Ce sont celles que les communes décident de transférer sans obligation légale, en supplément des compétences obligatoires et des compétences optionnelles. Par ailleurs, les communautés peuvent exercer, au titre des compétences facultatives, d’autres compétences parmi celles mentionnées dans la liste des compétences optionnelles.

Compétences exclusives et compétences partagées.
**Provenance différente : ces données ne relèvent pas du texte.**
-- ==== Sys2Proof/Machine/Morsels.lean ====
section
/-! DEFINITION. Machine/Morsels.lean: the tile sequencer: which morsel a tile claims (R84, R85, R403, R404), what it reads and
computes (R118, R119, R130), Equinox pairs (R86, R479, R480), the end of a morsel (R82, R83, R87), the cancel and the timeout of a run (R94, R370), NOCLAIM (R100). -/

namespace Sys2Proof.Machine

/-! ## The rows a morsel reads (R81, R117 to R120, R140) -/

/-- The row after the last that a morsel reads: the overlap a SPECTRAL needs included (R140). -/
def Plan.readTo (pl : Plan) (r : Run) (i hi : Nat) : Nat :=
  let n := ((pl.words i).filter (·.op = 0x14)).foldl (fun n w => max n (2 ^ (w.imm % 32))) 1
  min (hi + n - 1) (r.pipe i).total

/-- Rows with one more column from slot k on. -/
def putColumn (rows : List Row) (k : Nat) (vs : List Val) : List Row := (rows.zip vs).map fun e => rowPut e.1 k e.2

/-- One SCAN of a parameter: a column-format failure waits for the op word that decodes the slot (R117, R121; log entry 63). -/
def OpEnv.scanColumn (v : OpEnv) (k : Nat) (w : OpWord) (lo hi : Nat) (e : Eval) : Step Eval :=
  match v.refAt w.a with
  | none => .ok e
  | some g =>
    match sourceValues (v.s.reader v.r.ctx.toNat g) w.flags w.ty w.attr g.addr g.len lo hi with
    | .ok vs => .ok { e with rows := putColumn e.rows (oix w.dst) vs }
    | .error st => if 0x440 ≤ st && st < 0x460 then .ok { e with errs := e.errs ++ [(oix w.dst, st)] } else .error (failAt v.pipe k st)

/-- One source word brings in its columns of rows lo to hi - 1: a parameter one column, a materialisation all its columns (R70). -/
def OpEnv.loadSource (v : OpEnv) (k : Nat) (w : OpWord) (lo hi : Nat) (e : Eval) : Step Eval :=
  if omode w.a = 3 then
    let rows := ((v.pl.delivered w.op (oix w.a) (v.r.mat (oix w.a))).drop lo).take (hi - lo)
    .ok { e with rows := (e.rows.zip rows).map fun x => rowPuts x.1 (oix w.dst) x.2.vals }
  else v.scanColumn k w lo hi e

/-- The rows lo to hi - 1 as the sources bring them in. -/
def OpEnv.load (v : OpEnv) (lo hi : Nat) : Step Eval :=
  let start : Eval := { rows := (List.range (hi - lo)).map freshRow, errs := [], win := [], lims := [], marks := [], searches := 0 }
  (v.pl.sources v.pipe).zipIdx.foldl (fun (acc : Step Eval) w => acc.bind fun e => v.loadSource w.2 w.1 lo hi e) (.ok start)

/-- What a morsel computes up to its sink or its first kernel. -/
def OpEnv.work (v : OpEnv) : Work :=
  let sp := v.pl.span v.r v.pipe v.m
  match v.load sp.1 (v.pl.readTo v.r v.pipe sp.2) with
  | .error x => .fails (BitVec.ofNat 16 x.1) (BitVec.ofNat 32 x.2) 0
  | .ok e => v.finish (v.run sp.1 sp.2 ((v.pl.words v.pipe).length + 1) (v.pl.sources v.pipe).length e)
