/-- TRIPLICATED_FIELD_VOTE (R49, R50). -/
def execTriplicatedFieldVote (f : TField) (s : State) : Out1 :=
  match f with
  | .guard => .next (s.voted s.glb.guard 0x20 ownerCtx 0 0 (fun u => { s with glb := { s.glb with guard := u } }) fun x => x.setLock {})
  | .tileMap r =>
    when_ (r < 4) "no such register"
      (s.voted (look (Tri.of 0) s.glb.tileMap r) (0x50 + 4 * r) ownerCtx 0x20 0
        (fun u => { s with glb := { s.glb with tileMap := put (Tri.of 0) s.glb.tileMap r u } }) State.resetRequired)
  | .pdiv =>
    .next (s.voted s.clk.pdiv 0x10010 ownerCtx 0x20 0 (fun u => { s with clk := { s.clk with pdiv := u } }) State.resetRequired)
  | .partEn p =>
    when_ (p < 4096) "no such partition"
      (s.voted (s.part p).en (0x400000 + 0x100 * p) p 0x10 0x0705 (fun u => s.updPart p fun x => { x with en := u }) fun x => x.stopPart p)
  | .partKsrc p =>
    when_ (p < 4096) "no such partition"
      (s.voted (s.part p).ksrc (0x400000 + 0x100 * p) p 0x10 0x0705 (fun u => s.updPart p fun x => { x with ksrc := u }) fun x => x.stopPart p)
  | .partPageMax p =>
    when_ (p < 4096) "no such partition"
      (s.voted (s.part p).pageMax (0x40000C + 0x100 * p) p 0x10 0x0705 (fun u => s.updPart p fun x => { x with pageMax := u }) fun x => x.stopPart p)
  | .partQmax p =>
    when_ (p < 4096) "no such partition"
      (s.voted (s.part p).qmax (0x400014 + 0x100 * p) p 0x10 0x0705 (fun u => s.updPart p fun x => { x with qmax := u }) fun x => x.stopPart p)
  | .partWcMax p =>
    when_ (p < 4096) "no such partition"
      (s.voted (s.part p).wcMax (0x400018 + 0x100 * p) p 0x10 0x0705 (fun u => s.updPart p fun x => { x with wcMax := u }) fun x => x.stopPart p)
  | .queueCtx q =>
    when_ (q < 65536) "no such queue"
      (s.voted (s.queue q).ctx (0x800004 + 0x40 * q) (s.queue q).voteCtx 0x10 0 (fun u => s.updQueue q fun x => { x with ctx := u }) fun x => x.stopQueue q)
  | .queueSlot q =>
    when_ (q < 65536) "no such queue"
      (s.voted (s.queue q).slot (0x800004 + 0x40 * q) (s.queue q).voteCtx 0x10 0 (fun u => s.updQueue q fun x => { x with slot := u }) fun x => x.stopQueue q)
  | .bankOwner b =>
    let o := (tri (s.bank b).owner).toNat
    when_ (b < 32 && s.astp) "no such bank"
      (s.voted (s.bank b).owner (0x30A000 + 4 * b) (if o < 4096 then o else ownerCtx) 0 0 (fun u => s.updBank b fun x => { x with owner := u }) id)
  | .arrGeom a =>
    when_ (a < 64) "no such array"
      (s.voted (s.arr a).geom (0x33A004 + 0x40 * a) ownerCtx 0x10 0x0705 (fun u => s.updArr a fun x => { x with geom := u }) fun x => x.stopArr a)
  | .arrPos a r =>
    when_ (a < 64 && r < 9) "no such array or register"
      (s.voted (look (Tri.of 0) (s.arr a).pos r) (0x33A008 + 0x40 * a + 4 * r) ownerCtx 0x10 0x0705
        (fun u => s.updArr a fun x => { x with pos := put (Tri.of 0) x.pos r u }) fun x => x.stopArr a)

/-! ## Consistency checks (R53 to R56) -/

/-- The check of an EVC route ends (R436). -/
def State.routeEnd (s : State) (src : Nat) : State :=
  let n := s.routeCheck src
  (if n = 0 then s.updRoute src fun r => { r with en := true } else s).checkDone .evc n src

/-- A check ends, as its kind has it. -/
def State.endCheck (s : State) : CheckObj → State
  | .partition p => s.partEnableEnd p
  | .partGen _ => s
  | .partField p o v => s.partFieldEnd p o v
  | .queue q sq cq => s.queueCheckEnd q sq cq
  | .astTable id => s.astCreateEnd id
  | .arrCreate id => s.arrCreateEnd id
  | .arrImport id => s.arrImportEnd id
  | .arrSet id => s.arrSetEnd id
  | .arrReshape id => s.arrReshapeEnd id
  | .arrRebuild id => s.arrRebuildEnd id
  | .volCreate id => s.volCreateEnd id
  | .volResize id => s.volResizeEnd id
  | .netSubsys id => s.netSubsysEnd id
  | .netExport id => s.netExportEnd id
  | .partRestore id => s.restoreEnd id
  | .binding b => s.bindingEnd b
  | .mirror => s.mirrorEnd
  | .sdma c => s.sdmaCheckEnd c
  | .evcRoute src => s.routeEnd src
La distinction entre les compétences exclusives et les compétences partagées relèvent de la définition de l’intérêt communautaire. Si la compétence transférée à la communauté n’est pas soumise à la définition de l’intérêt communautaire, les communes ne disposent donc plus d’aucune capacité d’intervention dans ce domaine : la compétence sera exercée de façon exclusive par la communauté. En revanche, si la compétence transférée à la communauté est soumise à la définition de l’intérêt communautaire, les communes pourront continuer à intervenir dans ce champ dans la limite de ce qui aura été défini comme relevant de l’intérêt communautaire. En savoir plus : www.Intercommunalites.com / www.viepublique.fr

Val et forêt

  • En 2000, la Communauté de Communes Val-et-Forêt est créée au service des habitants d’Eaubonne, Ermont, Montlignon et Saint-Prix. La ville du Plessis-Bouchard la rejoint un an plus tard.
  • Le 30 septembre 2003 elle évolue en Communauté d’Agglomération.
  • Le 5 décembre 2003, Val-et-Forêt accueille Franconville-la-Garenne et ses 33 000 habitants.
  • Au 1er janvier 2009, Franconville quitte Val-et-Forêt, Saint-Leu-la-Forêt la rejoint.

1. Les compétences

A. Les compétences obligatoires :

AMENAGEMENT DE L’ESPACE
  • Elaboration et suivi d’un schéma général d’aménagement en cohérence avec les plans locaux d’urbanisme communaux
  • Réalisation des opérations d’aménagement d’intérêt communautaire
  • Création de réserves foncières
  • Transports urbains :
    • réalisation d’un Plan de Déplacements Urbains intégrant l’étude et la mise en œuvre d’un schéma de circulations douces
    • prise en charge financière et organisation des lignes de bus à vocation communautaire
    • Organisation des transports urbains au sens du chapitre II du titre II de la loi n° 82-1153 du 30 décembre 1982, sous réserve des dispositions de l’article 46 de cette loi.
    • Stationnement :
      • Création, gestion et entretien des parcs de stationnement et du stationnement payant d’intérêt communautaire situés en centre-ville et à proximité des gares
      • Création, aménagement, gestion et entretien des équipements participant à l’amélioration des services destinés aux usagers des transports collectifs.
      • zones d’activités économiques :
        • Gestion, équipement et entretien des zones existantes
        • Création de nouvelles zones d’activités économiques identifiées comme telles dans les PLU communaux
        • Gestion, développement des pépinières et hôtels d’entreprises existants; création et gestion de nouveaux équipements de ce type.
DEVELOPPEMENT ECONOMIQUE
  • Commerce
    • Equipements commerciaux (ensemble de commerces et infrastructures correspondantes) susceptibles d’être examinés par la CDEC ou se situant sur le territoire d’au moins deux communes de la Communauté d’Agglomération Val et Forêt ou entrant dans des opérations d’aménagement d’intérêt communautaire.
    • Emploi :
      • Développement et mise en œuvre d’une politique intercommunale pour la formation et l’insertion professionnelles en partenariat avec les réseaux institutionnels existants (ANPE, Missions locales, Education Nationale, la Chambre de Commerce et d’Industrie et la Chambre des Métiers, les fédérations professionnelles, …); aides aux associations intervenant dans ces domaines.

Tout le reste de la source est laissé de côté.